Video shuttle - Part one: Background information and theory
Material covered in this part
Background information and theory
Approaches to the problem, and what won't work
How to successfully implement it
Details we will overlook
Introduction
For the third installment of this real programming series, we'll create another visual effect. This time we'll tackle video rewind and shuttle effects, creating artificial noise bars over our set of background images. This is a useful effect in video production for showing time advancing, or an instant replay of material just shown. Since the size and movement of the noise bars is relative to the speed and direction of the tape, it's a useful sub-concious visual clue as to how quickly things are being sped up.
As always, our code will be written from first principles, in pure procedural C without recourse to third-party libraries. We'll focus on making the effect realistic by simulating the real process that creates it. This will help to ensure that we reproduce some of the more subtle nuances which would likely be lost if we simply tried to create the effect visually. Altogether, the source code will only be about 500 lines, or about 20 kilobytes. Let's get going!
Background information and theory
First, we need to establish what exactly we are trying to re-create. I'm going to assume that you're at least somewhat familiar with the concepts of analogue videotape recorders. If you've never used, or seen the output from one at all, then you might want to do some of your own research to get a foundation first before continuing.
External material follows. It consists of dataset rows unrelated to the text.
/-- What every state between two commands satisfies. -/
structure State.Inv (s : State) : Prop where
  legal : LegalConfig s.cfg
  /-- 10 R22, R23. -/
  ports : ∀ c, (s.port c).Inv
  /-- A port at or beyond `N_CH` does not exist (10 R20). -/
  absent : ∀ c : PortNo, s.cfg.nCh ≤ c.toNat → s.port c = Port.reset
  /-- The canonical form of the pixel memory. -/
  pixelForm : s.pix.wf = true
  /-- Only cells that exist are ever written (20 R66). -/
  pixelRange : ∀ entry ∈ s.pix, entry.1.1 < bufferCount s.cfg ∧ entry.1.2 < s.cfg.maxPix
  /-- The canonical form of the frequency memory. -/
  freqForm : s.freq.wf = true
  /-- Only cells that exist are ever written (10 R35). -/
  freqRange : ∀ entry ∈ s.freq, ∃ t : TableId, entry.1.1 = tableNumber t ∧ entry.1.2 < t.symbols
  /-- The length of an entry is 0 to 32 (10 R36). -/
  lengths : ∀ t, ∀ e ∈ (s.table t).enc, e.length ≤ 32
  /-- `TVALID[t] = 1` says that table `t` is well-formed (10 R38). -/
  tables : ∀ t, (s.table t).valid = true → TableWF (s.table t).contents t.symbols
  /-- Bits 31 to 16 of `LAST_ERR` read 0 and its low byte is a status code (10 R42, 60 R271). -/
  lastErr : s.lastErr.toNat < 2 ^ 16 ∧ s.lastErr.toNat % 256 ≤ 9
  /-- No cursor survives a command (10 R20, R30). -/
  noCursor : s.cursor = none
  /-- What holds is a command. -/
  holder : ∀ i, s.holding = some i → i.isCommand = true

/-! ### The bits on a port -/

/-- The bits of a transport word in stream order (20 R60). -/
def wordBits (w : Word) : List Bool := bitsOf w.toNat 32

/-- The bits appended on a port and not yet on its transport, oldest first (10 R21). -/
def Port.pendingBits (p : Port) : List Bool := bitsOf p.bwAcc.toNat p.bwN

/-- All bits ever appended on a port and not discarded: those on the transport, then the pending ones. -/
def Port.outBits (p : Port) : List Bool := p.tout.flatMap wordBits ++ p.pendingBits

/-- The bits fetched and not yet consumed (10 R23). -/
def Port.fetchedBits (p : Port) : List Bool := (wordBits p.brAcc).take p.brN

/-- All bits the port can read before it must hold or fail. -/
def Port.inBits (p : Port) : List Bool := p.fetchedBits ++ p.tin.flatMap wordBits

/-- A list of bits followed by zeros up to the next word boundary (20 R65). -/
def padToWord (bits : List Bool) : List Bool := bits ++ List.replicate ((32 - bits.length % 32) % 32) false

/-- The words a reader holding `held` bits removes from its transport to read `bits` bits (40 R136). -/
def wordsToRead (held bits : Nat) : Nat := (bits - held + 31) / 32

/-- From `p` to `q` the port appended `bits` (40 R131): the writer register and the transport apart, nothing changed,
and the transport kept its words. -/
structure Port.Appends (p q : Port) (bits : List Bool) : Prop where
  same : q = { p with bwAcc := q.bwAcc, bwN := q.bwN, tout := q.tout }
  out : q.outBits = p.outBits ++ bits
  kept : p.tout <+: q.tout

/-- From `p` to `q` the port consumed `k` bits (40 R136): the reader register and the transport apart, nothing
changed, and no word was fetched before a bit of it was needed. -/
structure Port.Consumes (p q : Port) (k : Nat) : Prop where
  same : q = { p with brAcc := q.brAcc, brN := q.brN, tin := q.tin }
  bits : q.inBits = p.inBits.drop k
  lazy : q.tin = p.tin.drop (wordsToRead p.brN k)

/-- Port `c` dead (40 R145), or its channel closed (44 R225): both registers empty, `CHST` `CLOSED`, the rest of the
port as in `p`. -/
def Port.Dead (p q : Port) : Prop :=
  q = { p with bwAcc := 0, bwN := 0, brAcc := 0, brN := 0, chst := .closed }

/-! ### The items of a frame -/

/-- The code of a symbol as it stands on the stream (30 R101). -/
def symbolCode (tab : CodeTable) (sym : Nat) : List Bool :=
  match tab.enc[sym]? with
  | some e => bitsOf e.bits.toNat e.length
  | none => []

/-- The bits of an item under a table (30 R101, R106). -/
def itemBits (tab : CodeTable) (i : Instr) : List Bool := (encodeItem tab i).getD []

/-- The bits of a sequence of items. -/
def itemsBits (tab : CodeTable) (items : List Instr) : List Bool := items.flatMap (itemBits tab)

/-- The direct symbol of table `t` with a given number. -/
def directItem (t : TableId) (sym : BitVec 10) : Instr :=
  match t with
  | .intra => .direct0 sym
  | .inter => .direct1 sym

/-- The escape of table `t` with a given raw value. -/
def escapeItem (t : TableId) (raw : Pixel) : Instr :=
  match t with
  | .intra => .esc0 raw
  | .inter => .esc1 raw

/-- The item of an error or delta `e` (42 R187, 43 R203): direct when its signed reading is -256 to 256. -/
def errorItem (t : TableId) (e : Pixel) : Instr :=
  if -256 ≤ e.toInt ∧ e.toInt ≤ 256 then directItem t (BitVec.ofNat 10 (e.toInt + 256).toNat) else escapeItem t e

/-- The items of an intra frame after its raw first pixel (30 R104): the prediction errors of the grid `g` of width `w`
and height `h` in scan order. -/
def intraItems (g : Nat → Pixel) (w h : Nat) : List Instr :=
  (scan w h).tail.map fun xy => errorItem .intra (g (cellIndex w xy.1 xy.2) - predict g w xy.1 xy.2)

/-- The bits of an intra frame before its padding (30 R104). -/
def intraFrame (tab : CodeTable) (g : Nat → Pixel) (w h : Nat) : List Bool :=
  bitsOf (g 0).toNat 16 ++ itemsBits tab (intraItems g w h)

/-- A symbol of table 0 with a number of its class (30 R102). -/
def isIntraItem : Instr → Bool
  | .direct0 sym => directNumberOk sym
  | .esc0 _ => true
  | .direct1 _ | .esc1 _ | .run _ => false
  | .nop | .bwWrite _ _ _ | .bwFlush _ | .brRead _ _ | .brReadbit _ | .brAlign _ => false
  | .fqWr _ _ _ | .pcBuild _ | .pcEncode _ _ _ | .pcDecode _ _ | .pcQbits _ _ | .pcQlen _ _ => false
  | .icCompress _ _ | .icDecompress _ _ | .xcCompress _ _ _ | .xcDecompress _ _ _ => false
  | .fsOpen _ _ | .fsAck _ _ | .fsMsg _ _ | .fsSend _ | .fsRecv _ | .fsClose _ => false
  | .csrRd _ | .csrWr _ _ | .pxWr _ _ _ | .pxRd _ _ | .reset => false

/-- The prediction error that an item of an intra frame carries, modulo 65536 (30 R102, R106). -/
def intraValue : Instr → Pixel
  | .direct0 sym => BitVec.ofInt 16 ((sym.toNat : Int) - 256)
  | .esc0 raw => raw
  | .direct1 _ | .esc1 _ | .run _ => 0
  | .nop | .bwWrite _ _ _ | .bwFlush _ | .brRead _ _ | .brReadbit _ | .brAlign _ => 0
  | .fqWr _ _ _ | .pcBuild _ | .pcEncode _ _ _ | .pcDecode _ _ | .pcQbits _ _ | .pcQlen _ _ => 0
  | .icCompress _ _ | .icDecompress _ _ | .xcCompress _ _ _ | .xcDecompress _ _ _ => 0
  | .fsOpen _ _ | .fsAck _ _ | .fsMsg _ _ | .fsSend _ | .fsRecv _ | .fsClose _ => 0
  | .csrRd _ | .csrWr _ _ | .pxWr _ _ _ | .pxRd _ _ | .reset => 0

/-- The bits of an intra frame with a given raw first pixel and given items, before its padding (30 R104). -/
def intraBits (tab : CodeTable) (raw : Pixel) (items : List Instr) : List Bool :=
  bitsOf raw.toNat 16 ++ itemsBits tab items

/-- The `w` by `h` grid `g` is what the raw first pixel and the items rebuild: every other pixel is its
prediction from the rebuilt pixels plus the error of its item, modulo 65536 (42 R188, R191). -/
structure IntraRebuilds (g : Nat → Pixel) (w h : Nat) (raw : Pixel) (items : List Instr) : Prop where
  first : g 0 = raw
  count : items.length + 1 = w * h
  others : ∀ p item, items[p]? = some item → ∀ xy, (scan w h)[p + 1]? = some xy →
    g (cellIndex w xy.1 xy.2) = predict g w xy.1 xy.2 + intraValue item

/-- The run item of length `L`. -/
def runItem (length : Nat) : Instr := .run (BitVec.ofNat 10 length)

/-- The items that end a pending run (43 R202). -/
def pendingRun (run : Nat) : List Instr := if run = 0 then [] else [runItem run]

/-- The items of the deltas of an inter frame when `run` zero deltas are pending (43 R202). -/
def interItems (run : Nat) : List Pixel → List Instr
  | [] => pendingRun run
  | e :: rest =>
    if e = 0 then
      if run + 1 = 512 then runItem 512 :: interItems 0 rest else interItems (run + 1) rest
    else pendingRun run ++ errorItem .inter e :: interItems 0 rest

/-- The deltas of the new grid against the reference grid, `n` pixels (43 R201). -/
def deltas (new ref : Nat → Pixel) (n : Nat) : List Pixel := (List.range n).map fun i => new i - ref i

/-- The bits of an inter frame before its padding (30 R105). -/
def interFrame (tab : CodeTable) (new ref : Nat → Pixel) (n : Nat) : List Bool :=
  itemsBits tab (interItems 0 (deltas new ref n))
Assuming that you have used this equipment, either in a domestic home or professional setting, you'll know that with a few exceptions, most videotape recorders will display noise of varying degrees on the picture, if the playback is at anything other than normal speed. Unless steps have been taken to reduce or inhibit the noise, as the tape is shuttled forwards and backwards at increasingly higher speeds, the noise bars become thinner and there are more of them.
Domestic VCRs will usually display actual noise, snow, or shash, and mute the audio whilst in shuttle. Professional equipment will often display a solid white bar, and leave the audio unmuted. We can easily re-create both effects in the same program. To do so, we need to understand where the effect comes from and by extension, what we will need to simulate to re-create it.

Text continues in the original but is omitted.